We cannot exclude the possibility of adrenal insufficiency itself, (as well as its replacement therapy) causing functional growth hormone deficiency, which may be involved in the pathogenesis of skeletal fragility in this clinical setting [62].

Among the various comorbidities seen in AD patients, early menopause and diabetes are the most often associated with vertebral fractures [63,64,65]. Such comorbidities did not influence BMD or fracture risk of our patients: we assume that they had all received appropriate treatment.

Finally, bone impairment in various autoimmune diseases might also be seen as the consequence of an immunoregulatory imbalance altering homeostatic mechanisms, which would lead to an imbalanced osteoclast activity [66, 67].

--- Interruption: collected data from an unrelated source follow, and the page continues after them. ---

/-- The instruction that begins with the first word of the list (R67 to R80). For a `REP` pair the marker is the repeated
word's (R68); the repeated word is checked as R76 says. -/
def decodeWords : List Nat → Except DecodeError Decoded
  | [] => .error .truncated
  | w :: ws =>
    if bits w 30 25 == 0x3D then
      if bit w 31 then .error .badRepeat
      else if bits w 13 0 != 0 then .error .mustBeZero
      else match ws with
        | [] => .error .truncated
        | b :: bs => do
          let body ← decodeOne b bs
          if repOk (bit w 18) (bit w 17) (bit w 16) (bits w 15 14) body then
            .ok ⟨.rep (bits w 24 19) (bit w 18) (bit w 17) (bit w 16) (bits w 15 14) body, bit b 31, 2⟩
          else .error .badRepeat
    else do
      let i ← decodeOne w ws
      .ok ⟨i, bit w 31, lengthOf w⟩

/-- The little-endian words of a byte list; bytes beyond the last whole word are left out (R5, R67). -/
def wordsOfBytes : List Byte → List Nat
  | a :: b :: c :: d :: r => (a.toNat + 256 * b.toNat + 65536 * c.toNat + 16777216 * d.toNat) :: wordsOfBytes r
  | _ => []

/-- The decoder: any bytes to an instruction or a named error. -/
def decode (bs : List Byte) : Except DecodeError Decoded := decodeWords (wordsOfBytes bs)

/-- The low `n` bytes of a number, least significant first (R5). -/
def bytesOfNat : Nat → Nat → List Byte
  | 0, _ => []
  | n + 1, v => BitVec.ofNat 8 v :: bytesOfNat n (v / 256)

/-- The bytes of words, little-endian. -/
def bytesOfWords : List Nat → List Byte
  | [] => []
  | w :: ws => bytesOfNat 4 w ++ bytesOfWords ws

/-- The longest instruction: a `SWITCH` of 8 cases, 10 words (R68). -/
def maxBytes : Nat := 40

/-- The bytes that lie at an instruction's address for a table word of `nbits` bits: the words in ascending addresses, zeros up
to the longest instruction. -/
def tableBytes (nbits w : Nat) : List Byte :=
  bytesOfNat (nbits / 8) w ++ List.replicate (maxBytes - nbits / 8) 0#8

/-- The instruction the decoder reads from a table word. -/
def decodeTableWord (nbits w : Nat) : Option Instr :=
  match decode (tableBytes nbits w) with
  | .ok d => some d.instr
  | .error _ => none

/-- A Boolean as a bit. -/
def ofBit (b : Bool) : Nat := if b then 1 else 0

/-- The bits of a format A second source, with U (R71). -/
def SrcB.enc : SrcB → Nat
  | .v n => n * 2
  | .s n => n * 2 + 1

/-- A word of a major opcode with its field bits. -/
def major (m rest : Nat) : Nat := m * 2 ^ 25 + rest

/-- A format A word. -/
def encA (m d a : Nat) (b : SrcB) : Nat := major m (d * 2 ^ 17 + a * 2 ^ 9 + b.enc)

/-- A format B word. -/
def encB (m d a imm : Nat) : Nat := major m (d * 2 ^ 17 + a * 2 ^ 9 + imm)

/-- A format M word. -/
def encM (m d s o h : Nat) (x : Bool) : Nat := major m (d * 2 ^ 17 + s * 2 ^ 12 + o * 2 ^ 4 + h * 2 + ofBit x)

/-- A format D word. -/
def encD (m d a b fn : Nat) : Nat := major m (d * 2 ^ 20 + a * 2 ^ 15 + b * 2 ^ 10 + fn)

/-- A format E or G word. -/
def encE (m d a fn imm : Nat) : Nat := major m (d * 2 ^ 20 + a * 2 ^ 15 + fn * 2 ^ 12 + imm)

/-- A format K word. -/
def encK (m fn x y imm : Nat) : Nat := major m (fn * 2 ^ 21 + x * 2 ^ 13 + y * 2 ^ 8 + imm)

/-- A format X word. -/
def encX (m minor f1 f2 f0 : Nat) : Nat := major m (minor * 2 ^ 17 + f1 * 2 ^ 9 + f2 * 2 + f0)

/-- The x field of an `ASYNC` form that may name a barrier object (Table 9.3). -/
def encBar : Option Nat → Nat
  | none => 0
  | some n => 128 + n

/-- The x field of `ACCLD` and `ACCST` (Table 10.6): B, SPACE and the address register. -/
def encAccX (b : Option Nat) (shm : Bool) (a : Nat) : Nat := (if b.isSome then 128 else 0) + ofBit shm * 64 + a
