/-- Rounding of a non-zero magnitude into an IEEE-like format, exponent unbounded above: the magnitude code, whether it is
inexact, and whether it is tiny after rounding (R55, R59). -/
def Fmt.roundIeee (f : Fmt) (r : Rounding) (x : Approx) : Nat × Bool × Bool :=
  let emin : Int := 1 - (f.bias : Int)
  let qmin := emin - f.frac
  let lead := leadExp x.mag x.exp
  let q := max qmin (lead - f.frac)
  let (n, rem, d) := cutAt x.mag x.exp q
  let n' := n + ofBit (roundsUp r x.neg n rem d x.sticky)
  let (u, urem, ud) := cutAt x.mag x.exp (lead - f.frac)
  let u' := u + ofBit (roundsUp r x.neg u urem ud x.sticky)
  let tiny := decide (lead < emin) && !(lead == emin - 1 && decide (2 ^ (f.frac + 1) ≤ u'))
  ((q - qmin).toNat * 2 ^ f.frac + n', rem != 0 || x.sticky, tiny)

/-- The largest code not above `c` whose tapered magnitude is at most `mag × 2^exp`. -/
def Fmt.taperedFloor (f : Fmt) (mag : Nat) (exp : Int) : Nat → Nat
  | 0 => 0
  | c + 1 =>
    let (m, e) := f.taperedValue (c + 1)
    let lo := min e exp
    if m * 2 ^ (e - lo).toNat ≤ mag * 2 ^ (exp - lo).toNat then c + 1 else f.taperedFloor mag exp c

/-- Rounding of a non-zero magnitude into T8 or T6 (R51): the magnitude code and the flags. -/
def Fmt.roundTapered (f : Fmt) (r : Rounding) (x : Approx) : Nat × Flags :=
  let c := f.taperedFloor x.mag x.exp f.maxCode
  let (am, ae) := f.taperedValue c
  let (bm, be) := f.taperedValue (c + 1)
  let lo := min (min ae be) x.exp
  let a := am * 2 ^ (ae - lo).toNat
  let v := x.mag * 2 ^ (x.exp - lo).toNat
  if c == f.maxCode then
    if v == a && !x.sticky then (c, noFlags) else (c, { overflow := true, inexact := true })
  else
    let b := bm * 2 ^ (be - lo).toNat
    let inexact := v != a || x.sticky
    let up := match r with
      | .rne => if c == 0 then decide (b ≤ 2 * v)
          else decide (b - a < 2 * (v - a)) || (2 * (v - a) == b - a && (x.sticky || c % 2 == 1))
      | .rna => decide (b - a ≤ 2 * (v - a))
      | r => roundsUp r x.neg 0 (v - a) (b - a) x.sticky
    (c + ofBit up, { underflow := c == 0, inexact := inexact })

/-- Rounding a real number into a format (R48, R51, R55 to R59): the code and the flags. -/
def Fmt.round (f : Fmt) (r : Rounding) (sat ftz : Bool) (x : Approx) : Nat × Flags :=
  if x.mag == 0 && !x.sticky then (f.signed x.neg 0, noFlags)
  else if f.tapered then
    let (c, fl) := f.roundTapered r x
    (f.signed x.neg c, fl)
  else
    let (c, inexact, tiny) := f.roundIeee r x
    if f.maxCode < c then (f.signed x.neg (f.overflowCode r sat x.neg), { overflow := true, inexact := true })
    else
      let code := f.signed x.neg c
      if ftz && f.subnormal code then (f.signed x.neg 0, { underflow := true, inexact := true })
      else (code, { underflow := inexact && tiny, inexact := inexact })

/-- The code of an infinite value that a format is given as the result of an exact operation, where `input` says whether the
infinity is an input that the format may be unable to hold (Table 2.3, R48). -/
def Fmt.ofInf (f : Fmt) (sat neg : Bool) : Nat × Flags :=
  if f.hasInf && !sat then (f.signed neg f.infCode, noFlags)
  else if f == .e4m3 && !sat then (0x7F, invalidFlag)
  else (f.signed neg f.maxCode, { overflow := true, inexact := true })

/-- The code of a NaN input (Table 2.3, R48, R57). -/
def Fmt.ofNan (f : Fmt) (signalling : Bool) : Nat × Flags :=
  (f.nanCode, if f.hasNan then (if signalling then invalidFlag else noFlags) else invalidFlag)

/-- An exact finite value as a real number. -/
def exactly (neg : Bool) (mag : Nat) (exp : Int) : Approx := ⟨neg, mag, exp, false⟩

/-- A value delivered into a format (R48, R55). -/
def Fmt.deliver (f : Fmt) (r : Rounding) (sat ftz : Bool) : FNum → Nat × Flags
  | .nan s => f.ofNan s
  | .inf neg => f.ofInf sat neg
  | .fin neg mag exp => f.round r sat ftz (exactly neg mag exp)

/-- Whether a value is a NaN or NaV. -/
def FNum.isNan : FNum → Bool
  | .nan _ => true
  | _ => false

/-- Whether a value is a signalling NaN (R57). -/
def FNum.isSignalling : FNum → Bool
  | .nan s => s
  | _ => false

/-- A NaN made quiet, other values unchanged: what an operation passes on after it has raised invalid. -/
def FNum.quiet : FNum → FNum
  | .nan _ => .nan false
  | x => x

/-- The signed integer `(−1)^neg × mag`. -/
def signedMag (neg : Bool) (mag : Nat) : Int := if neg then -(mag : Int) else mag

/-- The negated value; a NaN stays. -/
def FNum.neg : FNum → FNum
  | .nan s => .nan s
  | .inf n => .inf (!n)
  | .fin n m e => .fin (!n) m e

/-- The exact sum of two values, with the invalid flag for ∞ − ∞; `down` says that an exact zero sum of opposite signs is −0
(rounding towards −∞). -/
def FNum.add (down : Bool) (a b : FNum) : FNum × Flags :=
  let fl : Flags := { invalid := a.isSignalling || b.isSignalling }
  match a, b with
  | .nan _, _ => (.nan false, fl)
  | _, .nan _ => (.nan false, fl)
  | .inf x, .inf y => if x == y then (.inf x, fl) else (.nan false, invalidFlag)
  | .inf x, .fin .. => (.inf x, fl)
  | .fin .., .inf y => (.inf y, fl)
  | .fin na ma ea, .fin nb mb eb =>
    let lo := min ea eb
    let s := signedMag na (ma * 2 ^ (ea - lo).toNat) + signedMag nb (mb * 2 ^ (eb - lo).toNat)
    if s == 0 then (.fin (if na == nb then na else down) 0 lo, fl)
    else (.fin (decide (s < 0)) s.natAbs lo, fl)

/-- The exact product of two values, with the invalid flag for 0 × ∞. -/
def FNum.mul (a b : FNum) : FNum × Flags :=
  let fl : Flags := { invalid := a.isSignalling || b.isSignalling }
  match a, b with
  | .nan _, _ => (.nan false, fl)
  | _, .nan _ => (.nan false, fl)
  | .inf x, .inf y => (.inf (x != y), fl)
  | .inf x, .fin n m _ => if m == 0 then (.nan false, invalidFlag) else (.inf (x != n), fl)
  | .fin n m _, .inf y => if m == 0 then (.nan false, invalidFlag) else (.inf (n != y), fl)
  | .fin na ma ea, .fin nb mb eb => (.fin (na != nb) (ma * mb) (ea + eb), fl)

/-- The order of two values that are not NaN; the zeros compare equal. -/
def FNum.cmp (a b : FNum) : Ordering :=
  match a, b with
  | .inf x, .inf y => if x == y then .eq else if x then .lt else .gt
  | .inf x, _ => if x then .lt else .gt
  | _, .inf y => if y then .gt else .lt
  | .fin na ma ea, .fin nb mb eb =>
    let lo := min ea eb
    compare (signedMag na (ma * 2 ^ (ea - lo).toNat)) (signedMag nb (mb * 2 ^ (eb - lo).toNat))
  | _, _ => .eq

/-- Whether the first value is the one that minimum returns: NaN wins, −0 lies below +0 (R57). -/
def FNum.minIsLeft (a b : FNum) : Bool :=
  if a.isNan then true else if b.isNan then false
  else match a.cmp b with
    | .lt => true
    | .gt => false
    | .eq => match a with
      | .fin n _ _ => n
      | _ => true

/-- Whether the first value is the one that maximum returns (R57). -/
def FNum.maxIsLeft (a b : FNum) : Bool :=
  if a.isNan then true else if b.isNan then false
  else match a.cmp b with
    | .gt => true
    | .lt => false
    | .eq => match b with
      | .fin n _ _ => n
      | _ => true
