/-! ### A home and the copies of a line -/

/-- Whether a home may act on the copies of a line: the line is not busy, and no grant of it is on its way (R273). -/
def State.lineQuiet (s : State) (line : Nat) : Bool :=
  (s.dir line).action.isNone && !s.net.any fun m => m.line == line && (m.kind == .datam || m.kind == .upgack)

/-- Whether some request for a line has arrived before and is to be served first. One that waits for a lock does not hold back the access of the lock's holder (R303). -/
def State.lineQueued (s : State) (line : Nat) : Bool :=
  match s.arrived.find? fun m => m.line == line with
  | some m => !m.data.any fun w => (s.lockFor w.warp w.pa).isSome
  | none => false

/-- Whether an access is served at a line's home: the line is not busy, no fill that a request waits for blocks its set, and no request for it came before (R273). -/
def State.lineFree (s : State) (line : Nat) : Bool :=
  s.lineQuiet line && !(s.mscFills.any fun f => f.waits && sameL2Set f.line line) && !s.lineQueued line

/-- The copies of a line in S called in but for those of some cores. -/
def State.callShared (s : State) (line : Nat) (keep : List Nat) (d : DirEntry) : State :=
  let kept := d.copies.filter keep.contains
  ((d.copies.filter fun c => !keep.contains c).foldl (fun s c => s.l1Inv c line) s).setDir line
    (if kept.isEmpty then d.toI else if d.coarse.isNone then { d with sharers := kept } else d)

/-- The copies of a quiet line called in: the owner's or the holders' bytes return, with fresh versions, and, where `all` says so or the line is privatised, no copy is left but the S
copies of the cores in `keep`, whose bytes a push will replace (R262, R277, R279). `mask` are the bytes of the access that causes it. DESIGN CHOICE: the recall and the access that it
serves are one event where the access is performed at the home by an atomic, a commit or an engine (log entry 34). -/
def State.callInBut (s : State) (line : Nat) (mask : BitVec 128) (all : Bool) (keep : List Nat) : State :=
  let d := s.dir line
  match d.st with
  | .i => s
  | .s => if all then s.callShared line keep d else s
  | .m =>
    let o := (d.sharers.head?).getD 0
    let s1 := s.freshenMask line (returnedOf (s.l1Line o line))
    if all then (s1.l1RecallI o line).setDir line d.toI else (s1.l1RecallS o line).setDir line { d with st := .s }
  | .p =>
    let d1 := if mask &&& d.otherMask 1024 == 0 then d else { d with contended := false, upgrades := 0 }
    (d.holders.foldl (fun s h => (s.freshenMask line (returnedOf (s.l1Line h.1 line))).l1Merge h.1 line) s).setDir line d1.toI

/-- The copies of a quiet line called in, none kept. -/
def State.callIn (s : State) (line : Nat) (mask : BitVec 128) (all : Bool) : State := s.callInBut line mask all []

/-- Whether an access is served at the home of every line that some bytes touch. -/
def State.quietAt (s : State) (pa n : Nat) : Bool := (linesOf pa n).all s.lineFree

/-- What a read performed at the home does to the copies of the lines that it touches: an owner's bytes return, and a privatised line is merged where a holder has written some of the
bytes read (R277, R279). -/
def State.homeRead (s : State) (pa n : Nat) : State :=
  (linesOf pa n).foldl (fun s l =>
    if (s.dir l).st == .p && lineMask pa n &&& (s.dir l).otherMask 1024 == 0 then s else s.callIn l (lineMask pa n) false) s

/-- A write performed at the home, of any class, allocating or not (R272, R279): the copies are called in, but for the S copies of the cores in `keep`, the bytes are written, and
each sector takes a fresh version. -/
def State.homeWriteBut (s : State) (pa : Nat) (bs : List Byte) (cls : CacheClass) (na : Bool) (keep : List Nat) : State :=
  let ls := linesOf pa bs.length
  let s1 := ls.foldl (fun s l => s.callInBut l (lineMask pa bs.length) true keep) s
  ls.foldl (fun s l => s.l2Access l cls na true) ((s1.writeBytes pa bs).freshenAll pa bs.length)

/-- A write performed at the home. Its callers wait until the lines are free (R273). -/
def State.homeWrite (s : State) (pa : Nat) (bs : List Byte) (cls : CacheClass) (na : Bool) : State := s.homeWriteBut pa bs cls na []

In conclusion, AD patients on chronic mineralocorticoid and GC replacement therapy have a higher prevalence of vertebral fractures unrelated to any decrease in BMD. Supra-physiological doses of GC, a longer history of disease, and a consequently higher GC intake might be the main reasons why their bones become more fragile. We cannot exclude the possibility of other pathophysiological mechanisms related to adrenal insufficiency and autoimmune disease being involved in the genesis of AD patients’ fractures. The influence of FCA on bone metabolism warrants further investigation.